13. Cancer cell walls have a tough protein covering. By refraining from or eating less meat it frees more enzymes to attack the protein walls of cancer cells and allows the body’s killer cells to destroy the cancer cells.
14. Some supplements build up the immune system (IP6, Flor-ssence, Essiac, anti-oxidants, vitamins, minerals, EFAs etc.) to enable the body’s own killer cells to destroy cancer cells.
Other supplements like vitamin E are known to cause apoptosis, or programmed cell death, the body’s normal method of disposing of damaged, unwanted, or unneeded cells.
15. Cancer is a disease of the mind, body, and spirit. A proactive and positive spirit will help the cancer warrior be a survivor.
Anger, unforgiving and bitterness put the body into a stressful and acidic environment. Learn to have a loving and forgiving spirit. Learn to relax and enjoy life.
16. Cancer cells cannot thrive in an oxygenated environment.
Exercising daily, and deep breathing help to get more oxygen down to the cellular level. Oxygen therapy is another means employed to destroy cancer cells.
STATEMENT: EMAIL HOAX REGARDING CANCER
Information falsely attributed to Johns Hopkins called, “CANCER UPDATE FROM JOHN HOPKINS” describes properties of cancer cells and suggests ways of preventing cancer.
Johns Hopkins did not publish the information, which often is an email attachment, nor do we endorse its contents. The email also contains an incorrect spelling of our institution as “John” Hopkins; whereas, the correct spelling is “Johns” Hopkins. For more information about cancer, please read the information on our web site or visit the National Cancer Institute.
Another hoax email that has been circulating since 2004 regarding plastic containers, bottles, wrap claiming that heat releases dioxins which cause cancer also was not published by Johns Hopkins. More information from the Johns Hopkins Bloomberg School of Public Health.

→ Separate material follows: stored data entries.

-- ==== Sys2Proof/Machine/Flags.lean ====
section
/-! DEFINITION. The IEEE 754 exceptions of an encoding (R70) and the flags a Dovetail node raises (R331, R333).
No instruction of a core has flags: FP instructions report none (R151). -/
namespace Sys2Proof.Machine

/-- A format with a NaN (R59). -/
def hasNan (fmt : Nat) : Bool := !(fmt = 6 || fmt = 7 || fmt = 8 || fmt = 10 || fmt = 11)

/-- The FP32 pattern is a signalling NaN (R159). -/
def isSnan (b : Lane) : Bool := (Num.ofBits b).isNan && !b.getLsbD 22

/-- Two values are equal as numbers, with the sign of zero ignored. -/
def Num.same (x y : Num) : Bool := x.eq y || (x.isNan && y.isNan)

/-- The exceptions of R70, as bits: 1 invalid, 2 overflow, 4 underflow, 8 inexact. `src` tells a
signalling source pattern. -/
def encodeFlags (fmt : Nat) (rm : Rm) (x : Num) : Nat :=
  let r := decodeElem fmt (encodeElem fmt rm x)
  match x with
  | .nan b => if !hasNan fmt || isSnan b then 1 else 0
  | .inf _ => if x.same r then 0 else 2
  | .fin _ m e =>
    let inexact := !(x.same r)
    let sat : Bool := match fmt with
      | 5 => dyCmp m e 1 12 = .gt
      | 9 => dyCmp m e 1 8 = .gt
      | 6 | 11 => (match x.toInt rm with | some v => clampInt (fmtWidth fmt) v ≠ v | none => false)
      | f => decide (magCodeS rm (shapeOf f) x.neg? m e > (shapeOf f).maxCode)
    let sh := shapeOf fmt
    let tiny := !(fmt = 5 || fmt = 9 || fmt = 6 || fmt = 11) && m ≠ 0 &&
      (let top := (m.log2 : Int) + e
       let q := top - sh.fb
       let s := if q ≤ e then m <<< (e - q).toNat else roundMag rm x.neg? m (q - e).toNat
       dyCmp s q 1 (1 - (sh.bias : Int)) = .lt)
    (if sat then 2 else 0) + (if tiny && inexact then 4 else 0) + (if inexact then 8 else 0)

/-- The flags NV, OF, UF and NX in the places of R333, from the exceptions of R70. -/
def dvFlags (f : Nat) : Nat := 8 * b2n (bit f 0) + 4 * b2n (bit f 1) + 2 * b2n (bit f 2) + b2n (bit f 3)

end Sys2Proof.Machine
end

Mythbusters: Please help curb the spread of this hoax by sending a link to this page to individuals that forward you this email.
The Truth about the “Cancer Update” Email Hoax
Emails offering easy remedies for avoiding and curing cancer are the latest Web-influenced trend. To gain credibility, the anonymous authors falsely attribute their work to respected research institutions like Johns Hopkins. This is the case with the so-called “Cancer Update from Johns Hopkins.”
The gist of this viral email is that cancer therapies of surgery, chemotherapy, and radiation therapy do not work against the disease and people should instead choose a variety of dietary strategies.
Traditional therapies, such as surgery, chemotherapy, and radiation therapy, work. The evidence is the millions of cancer survivors in the United States today who are alive because of these therapies.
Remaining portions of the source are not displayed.